The second half is being occupied by picking up kids from school and swimming lessons/swim team until 7 this evening. Then a quick (probably simple) dinner, and getting everyone to bed.

But tomorrow is supposed to be beautiful, and Lance is done scalping (YAY), so we are supposed to work in the yard and re-till my garden, adding the four bags of grass clippings I see he brought me, then rake and I can finally plant my onions, potatoes, spinach, radishes, carrots and lettuce!!


----------



## Ninn (Oct 28, 2006)

Sounds like a good plan to me, Christine.

I got half of the yard work done, and all the ratty dog toys thrown out.
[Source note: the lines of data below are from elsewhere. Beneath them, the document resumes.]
/-- The data of a load arrives in its registers. -/
def landAll (l : VLoad) (s : State) : State :=
  let t := memTy l.instr
  let f := formOf l.instr
  let d := (slotsOf l.env.rot f.dest).headD 0
  let d2 := (slotsOf l.env.rot f.dest2).headD 0
  let val := l.cells.filter fun c => decide (c.1 < 1024)
  let idx := l.cells.filter fun c => decide (1024 ≤ c.1)
  let s0 := { s with core := clearLanes d2 32 (idx.map fun c => c.1 - 1024) (clearLanes d t.width (val.map Prod.fst) s.core) }
  let s1 := val.foldl (fun u c => landLoad d t c.1 c.2 u) s0
  let s2 := idx.foldl (fun u c => landLoad d2 .z32 (c.1 - 1024) c.2 u) s1
  match l.md with
  | none => s2
  | some (m, w) =>
    let v := s2.core.vec
    let on := fun e => decide (w ≠ 0) && (match idx.find? fun c => decide (c.1 = 1024 + e) with
      | some c => decide (s.rd c.2 4 ≠ 0xFFFFFFFF)
      | none => false)
    let s3 := setVec s2 (setMask v m (mixMask (maskImg v m) (fun e => decide (e < 64)) on))
    { s3 with core := clearMask m (fun e => decide (e < 64)) s3.core }

/-- The physical bytes of a load. -/
def loadBytes (l : VLoad) : List (Nat × Nat) :=
  l.cells.map fun c => (c.2, if 1024 ≤ c.1 then 4 else accSize (memTy l.instr))

/-- The physical bytes of a store, or of the signal that a `vfence.arr` decrements (R88). -/
def storeBytes (t : VStore) : List (Nat × Nat) :=
  match t.arr with
  | some pa => [(pa, 8)]
  | none => t.writes.map fun w => (w.addr, w.n)

def deferBytes (d : Defer) : List (Nat × Nat) := if d.onTable then [] else [(d.addr, d.n)]

/-- A fence numbered below `n` is still to be passed (R239). -/
def fenced (v : Vec) (n : Nat) : Bool :=
  (v.vsq.any fun e => decide (e.instr = .vfence) && decide (e.env.num < n)) ||
    v.stores.any fun t => decide (t.instr = .vfence) && decide (t.env.num < n)

/-! ## Translating again (R105) -/

/-- A write that waits with the deferred ones of its store. -/
def VWrite.toDefer (env : VEnv) (i : Instr) (w : VWrite) : Defer :=
  ⟨env, i, w.addr, w.n, w.vals, w.kind, w.elem, w.ordered, w.caps, w.va, false, w.psn, w.hs⟩

/-- A vector access on its way whose translations were dropped translates again; a failure is a memory fault, which it meets again after
VRESTORE. -/
def reload (l : VLoad) (s : State) : Option VLoad × State :=
  if !l.stale then (some l, s)
  else
    let (ok, bad, s1) := transAll l.instr ((l.cells.map Prod.fst).zip l.vas) [] s
    if bad.isEmpty then
      (some { l with stale := false, cells := ok.map (fun p => (p.1, p.2.2.pa)), hs := ok.any fun p => p.2.2.hs }, s1)
    else (none, addFaults { instr := l.instr, env := l.env } (bad.map fun x => (x.1 % 1024, x.2)) s1)

/-- The signal of a `vfence.arr` whose translation was dropped, translated again; its record shows the signal's address. -/
def restoreArr (t : VStore) (s : State) : Option Nat × State :=
  match transS .rw t.env.x s with
  | (.ok p, s1) => (some p.pa, s1)
  | (.error c, s1) => (none, addFaults { instr := t.instr, env := t.env } [(0, t.env.x.toNat, c, t.env.x.toNat / 4096)] s1)

/-- Of the writes of store `n`, those on HS or NI pages wait, as they are deferred, for the hole of a lower element on such a page (R90): a
page may have become one since the store issued. -/
def holdBack (n : Nat) (ds : List Defer) (ts : List VStore) : List VStore × List Defer :=
  let waits := fun (w : VWrite) => w.ordered && ds.any fun d => decide (d.env.seqn = n ∧ d.elem < w.elem) && d.ordered
  (ts.map (fun t => if t.env.seqn = n then { t with writes := t.writes.filter fun w => !waits w } else t),
    (ts.filter fun t => decide (t.env.seqn = n)).flatMap fun t => (t.writes.filter waits).map (VWrite.toDefer t.env t.instr))

/-- What is stale of store `n`, its writes on their way and those deferred, translates again, its first element's page first: every page that
fails is reported at once (R200), and nothing of the store is performed then. `false` where one fails. -/
def restoreStore (n : Nat) (s : State) : Bool × State :=
  let v := s.core.vec
  let ts := v.stores.filter fun t => decide (t.env.seqn = n) && t.stale
  let ds := v.defer.filter fun d => decide (d.env.seqn = n) && d.stale
  match (ts.map fun t => (t.instr, t.env)) ++ ds.map fun d => (d.instr, d.env) with
  | [] => (true, s)
  | (i, env) :: _ =>
    let arr := ts.find? fun t => t.arr.isSome
    match arr with
    | some t =>
      match restoreArr t s with
      | (some pa, s1) => (true, setVec s1 { s1.core.vec with stores := s1.core.vec.stores.map fun y =>
          if y.env.seqn = n then { y with arr := some pa, stale := false } else y })
      | (none, s1) => (false, s1)
    | none =>
      let vas := (ts.flatMap fun t => t.writes.map fun w => (w.elem, w.va)) ++ ds.map fun d => (d.elem, d.va)
      let (ok, bad, s1) := transAll i vas [] s
      if !bad.isEmpty then (false, addFaults { instr := i, env := env } bad s1)
      else
        let at_ := fun (el va : Nat) => ((ok.find? fun x => decide (x.1 = el ∧ x.2.1 = va)).map fun x => x.2.2).getD { pa := 0 }
        let w1 := fun (w : VWrite) => let p := at_ w.elem w.va
          { w with addr := p.pa, hs := p.hs, ordered := p.hs || p.ni }
        let d1 := fun (d : Defer) => let p := at_ d.elem d.va
          { d with addr := p.pa, hs := p.hs, ordered := p.hs || p.ni, stale := false }
        let later := s1.core.vec.defer.map fun d => if d.env.seqn = n ∧ d.stale then d1 d else d
        let (now, held) := holdBack n later (s1.core.vec.stores.map fun y =>
          if y.env.seqn = n ∧ y.stale then { y with writes := y.writes.map w1, stale := false } else y)
        (true, setVec s1 { s1.core.vec with stores := now, defer := later ++ held })

/-- The vector state with every translation that was dropped made anew; what fails to translate stays as it is. -/
def freshVec (s : State) : Vec :=
  let v := s.core.vec
  if (v.loads.any fun l => l.stale) || (v.stores.any fun t => t.stale) || v.defer.any fun d => d.stale then
    let s1 := v.loads.foldl (fun u l => match reload l u with
      | (some x, u1) => setVec u1 { u1.core.vec with loads := u1.core.vec.loads.map fun y => if y.env.seqn = x.env.seqn then x else y }
      | (none, _) => u) s
    let ns := ((v.stores.map fun t => t.env.seqn) ++ v.defer.map fun d => d.env.seqn).eraseDups
    (ns.foldl (fun u n => match restoreStore n u with
      | (true, u1) => u1
      | (false, _) => u) s1).core.vec
  else v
The rest will keep until it's a bit warmer and dog stuff is no longer frozen to the ground!!!


----------



## lickcreek (Apr 7, 2006)

Wow, you all are alot farther along outside than we are here. I have made several trips around the yard and garden, making mental notes about what needs to be done. But it's still to cold and yucky so far to get any of it done. 

They are threatening us with 60 temp today. Of course I am at work. Weekend should be back in the 40s for highs and rain/snow. Looking forward to some nice clothesline weather, but doesn't look like it will be happening this weekend.

Christine ~ did you get that garden planted? I'm so jealous!


----------